▶ **Data**

-- ==== Sys2Proof/Machine/Ftl.lean ====
section
/-! DEFINITION. The translation layer and the mapped namespaces (12 R353 to R382; 13 R391, R392, R409, R410;
11 R349, R350). -/
namespace Sys2Proof.Machine

/-! ## Headers (R357 to R360) -/

/-- The code of a unit's KIND (R359). -/
def UnitKind.code : UnitKind → Byte
  | .data => 1
  | .trim => 2
  | .partial_ => 3
  | .summary => 4
  | .system => 5

/-- The 32-byte header of a unit (R358). -/
def FUnit.header (u : FUnit) : List Byte :=
  let b := leBytes 4 u.lua ++ leBytes 2 u.nsx ++ leBytes 6 u.seq ++ leBytes 2 u.gen ++ leBytes 4 u.minute ++ [u.temp, u.kind.code] ++
    leBytes 2 u.lost.toNat ++ leBytes 2 (if u.kind = .partial_ then u.valid.toNat else 0) ++ leBytes 4 0
  b ++ leBytes 4 (crc32c b).toNat

/-- The 32-byte tag of a block (R357), ring position and die as 4,096 × die + position (log entry 204). -/
def Blk.tag (b : Blk) (d p : Nat) : List Byte :=
  leBytes 4 (4096 * d + p) ++ leBytes 6 b.lowSeq ++ leBytes 4 b.minute ++ [b.temp, if b.qlc then 1 else 0] ++ leBytes 16 0

/-- The 256 metadata bytes of a unit's sectors (R357): its header twice, and the tag of its block. -/
def FUnit.metadata (u : FUnit) (tag : List Byte) : List Byte := u.header ++ u.header ++ tag ++ List.replicate 160 0

/-- The valid header in a unit's metadata (R357): that of a copy which passes its CRC; none when neither passes, or when both pass and differ. -/
def readHeader (m : List Byte) : Option (List Byte) :=
  let one (b : List Byte) : Option (List Byte) := if b.drop 28 = leBytes 4 (crc32c (b.take 28)).toNat then some b else none
  match one (m.take 32), one ((m.drop 32).take 32) with
  | some x, some y => if x = y then some x else none
  | some x, none => some x
  | none, y => y

/-- The 16 bytes of a trim entry (R365). -/
def Trim.bytes (t : Trim) : List Byte := leBytes 4 t.lua ++ leBytes 4 t.count ++ leBytes 2 t.nsx ++ leBytes 6 t.seq

/-- The data of a unit on flash: a TRIM unit holds its entries (R359, R365). -/
def FUnit.content (u : FUnit) : Mem := if u.kind = .trim then memOf (u.trims.flatMap Trim.bytes) else u.data

/-! ## The map and the units -/

/-- The map key of a unit. -/
def mapKey (nsx lua : Nat) : Nat := 4294967296 * nsx + lua
/-- The map entry of a unit (R354): unmapped when there is none. -/
def State.mapEnt (s : State) (nsx lua : Nat) : MapEnt := getD ⟨0, 0⟩ s.ftl.map (mapKey nsx lua)
/-- Writes a map entry. -/
def State.setMap (s : State) (nsx lua : Nat) (e : MapEnt) : State :=
  { s with ftl := { s.ftl with map := putD ⟨0, 0⟩ s.ftl.map (mapKey nsx lua) e } }

/-- Die, ring position and unit of a physical unit address (R354). -/
def puaDie (a : Nat) : Nat := a / 8388608
def puaPos (a : Nat) : Nat := a / 2048 % 4096
def puaUnit (a : Nat) : Nat := a % 2048
/-- The physical unit address of a unit. -/
def puaOf (d p u : Nat) : Nat := 8388608 * d + 2048 * p + u

/-- What a unit reads as: its bytes, its lost slots (R364), and the slots whose flash copy does not read (R381). -/
structure UView where
  data : Mem
  lost : W16
  bad : W16
  deriving DecidableEq, Repr

/-- The flash unit that a map entry names. -/
def State.flashView (s : State) (e : MapEnt) : UView :=
  if e.state = 1 ∨ e.state = 3 then
    match find e.at_ s.ftl.units with
    | none => ⟨[], 0, 0⟩
    | some u => if (s.die (puaDie e.at_)).failed || s.ftl.bad.contains e.at_ then ⟨[], 0, 0xFFFF⟩ else ⟨u.data, u.lost, 0⟩
  else ⟨[], 0, 0⟩

/-- Copies the slots of a mask from one unit's bytes over another's. -/
def overSlots (mask : W16) (src dst : Mem) : Mem :=
  (List.range 16).foldl (fun m i => if mask.getLsbD i then m.wrBytes (4096 * i) (src.rdBytes (4096 * i) 4096) else m) dst

/-- What a buffered unit reads as: the slots it holds, over its flash copy (R361, R363). -/
def State.bufView (s : State) (u : FUnit) : UView :=
  if u.valid = 0xFFFF then ⟨u.data, u.lost, 0⟩
  else
    let f := s.flashView u.old
    ⟨overSlots u.valid u.data f.data, u.lost ||| (f.lost &&& ~~~ u.valid), f.bad &&& ~~~ u.valid⟩

/-- What a unit of a mapped namespace reads as (R354, R361). -/
def State.unitView (s : State) (nsx lua : Nat) : UView :=
  let e := s.mapEnt nsx lua
  if e.state = 2 then (match find e.at_ s.ftl.buf with
    | some u => s.bufView u
    | none => ⟨[], 0, 0⟩)
  else s.flashView e

/-- Bytes of a logical block; none when the block is lost or does not read (R364, R381), or the media key is not bound (R437). -/
def State.readBlock (s : State) (n : Nspace) (lba : Nat) : Option (List Byte) :=
  if !s.sec.mbk then none
  else if n.big then
    let v := s.unitView n.nsx lba
    if v.lost ≠ 0 ∨ v.bad ≠ 0 then none else some (v.data.rdBytes 0 65536)
  else
    let v := s.unitView n.nsx (lba / 16)
    if v.lost.getLsbD (lba % 16) || v.bad.getLsbD (lba % 16) then none else some (v.data.rdBytes (4096 * (lba % 16)) 4096)

/-- Bytes of a logical block of a namespace. -/
def Nspace.blockBytes (n : Nspace) : Nat := if n.big then 65536 else 4096
/-- Units of a namespace (R355). -/
def Nspace.units (n : Nspace) : Nat := if n.big then n.size else ceilDiv n.size 16
/-- A mapped namespace by its NSID. -/
def State.space? (s : State) (nsid : W32) : Option Nspace := find nsid.toNat s.ftl.spaces

/-! ## The buffer -/

/-- The lowest free slot of the write buffer (R361); which free slot a unit takes is a DESIGN CHOICE, log entry 29. -/
def State.freeSlot (s : State) : Option Nat := (List.range s.slotsUsable).find? (fun i => (find i s.ftl.buf).isNone)

/-- Whether host write data of `n` new slots may enter the buffer (R361, R366, R479): there is room, no more slots are in use than may be, and below 2,048 free blocks collection has freed
as much (log entry 181). -/
def State.roomFor (s : State) (n : Nat) : Bool := decide (n ≤ s.slotsFree) && decide (s.ftl.buf.length + s.heldUnits ≤ s.slotsUsable) && (decide (2048 ≤ s.freeBlocks) || decide (n ≤ s.ftl.credit))

/-- Host write data of `n` new slots is let in (R366). -/
def State.takeCredit (s : State) (n : Nat) : State :=
  if 2048 ≤ s.freeBlocks then s else { s with ftl := { s.ftl with credit := s.ftl.credit - n } }

/-- The next host-write sequence value (R356). -/
def State.nextSeq (s : State) : Nat × State := (s.ftl.seq + 1, { s with ftl := { s.ftl with seq := s.ftl.seq + 1, clean := false } })

/-- Writes slots `first` to `first + n − 1` of a unit into the buffer (R356, R361, R363): the image takes the next sequence
value, keeps the slots it has, and its written slots are no longer lost. -/
def State.bufWrite (s : State) (tag : Option (Fin 33 × W16 × W16)) (nsx lua first : Nat) (bytes : List Byte) : State :=
  let n := bytes.length / 4096
  let mask : W16 := BitVec.ofNat 16 ((2 ^ n - 1) * 2 ^ first)
  let (seq, s) := s.nextSeq
  let e := s.mapEnt nsx lua
  let upd (u : FUnit) : FUnit := { u with seq := seq, valid := u.valid ||| mask, lost := u.lost &&& ~~~ mask, gen := 0, tag := tag,
                                          data := u.data.wrBytes (4096 * first) bytes }
  let new : FUnit := { kind := .data, nsx := nsx, lua := lua, seq := seq, valid := 0, old := e }
  match (if e.state = 2 then (find e.at_ s.ftl.buf).map (fun u => (e.at_, u)) else none) with
  | some (i, u) => { s with ftl := { s.ftl with buf := put i (upd u) s.ftl.buf } }
  | none => match s.freeSlot with
    | none => s
    | some i => ({ s with ftl := { s.ftl with buf := put i (upd new) s.ftl.buf } }).setMap nsx lua ⟨2, i⟩

/-- Entries that one TRIM unit holds (R359). -/
def trimCap : Nat := 4096

/-- Adds a trim entry to the buffer (R365): into the buffered TRIM unit that has room, else into a new slot; the units' map
entries become unmapped. -/
def State.addTrim (s : State) (nsx lua count : Nat) : State :=
  let (seq, s) := s.nextSeq
  let t : Trim := ⟨nsx, lua, count, seq⟩
  let m := s.ftl.map.filter (fun (k, _) => !(decide (mapKey nsx lua ≤ k) && decide (k < mapKey nsx lua + count)))
  let s := { s with ftl := { s.ftl with map := m } }
  match s.ftl.buf.find? (fun (_, u) => u.kind == .trim && decide (u.trims.length < trimCap)) with
  | some (i, u) => { s with ftl := { s.ftl with buf := put i { u with trims := u.trims ++ [t], seq := seq } s.ftl.buf } }
  | none => match s.freeSlot with
    | none => s
    | some i =>
      let u : FUnit := { kind := .trim, nsx := 0, lua := 0, seq := seq, trims := [t] }
      { s with ftl := { s.ftl with buf := put i u s.ftl.buf } }

/-- Whether a trim entry of sequence `seq` stays live (R372). -/
def State.trimLive (s : State) (seq : Nat) : Bool :=
  s.media.dies.any (fun (_, x) => x.blocks.any (fun (_, b) => (b.use == .open_ || b.use == .closed) && b.wp != 0 && decide (b.lowSeq < seq)))

/-- The parts of a range of logical blocks by unit: unit, first slot and slots. -/
def Nspace.parts (n : Nspace) (slba nlb : Nat) : List (Nat × Nat × Nat) :=
  if n.big then (List.range nlb).map (fun i => (slba + i, 0, 16))
  else if nlb = 0 then []
  else
    let u0 := slba / 16
    let u1 := (slba + nlb - 1) / 16
    (List.range (u1 + 1 - u0)).map (fun i =>
      let u := u0 + i
      let f := if u = u0 then slba % 16 else 0
      let l := if u = u1 then (slba + nlb - 1) % 16 else 15
      (u, f, l + 1 - f))

/-- New slots that writes of these parts take. -/
def State.slotsNeeded (s : State) (n : Nspace) (ps : List (Nat × Nat × Nat)) : Nat :=
  (ps.filter (fun p => (s.mapEnt n.nsx p.1).state != 2)).length

/-- Writes the parts of a range in ascending order; `bytes` is what is left to write. -/
def State.writeParts (s : State) (tag : Option (Fin 33 × W16 × W16)) (nsx : Nat) : List (Nat × Nat × Nat) → List Byte → State
  | [], _ => s
  | (u, f, k) :: ps, bytes => (s.bufWrite tag nsx u f (bytes.take (4096 * k))).writeParts tag nsx ps (bytes.drop (4096 * k))

/-- Runs of consecutive whole units (R365). -/
def unitRuns : List Nat → List (Nat × Nat)
  | [] => []
  | u :: us => match unitRuns us with
    | (v, k) :: rs => if u + 1 = v then (u, k + 1) :: rs else (u, 1) :: (v, k) :: rs
    | [] => [(u, 1)]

▶ **Directions**
Using the entries above, find all lines with "range". Copy them.

▶ **Answer space**
  (List.range 16).foldl (fun m i => if mask.getLsbD i then m.wrBytes (4096 * i) (src.rdBytes (4096 * i) 4096) else m) dst
def State.freeSlot (s : State) : Option Nat := (List.range s.slotsUsable).find? (fun i => (find i s.ftl.buf).isNone)
/-- The parts of a range of logical blocks by unit: unit, first slot and slots. -/
  if n.big then (List.range nlb).map (fun i => (slba + i, 0, 16))
    (List.range (u1 + 1 - u0)).map (fun i =>
/-- Writes the parts of a range in ascending order; `bytes` is what is left to write. -/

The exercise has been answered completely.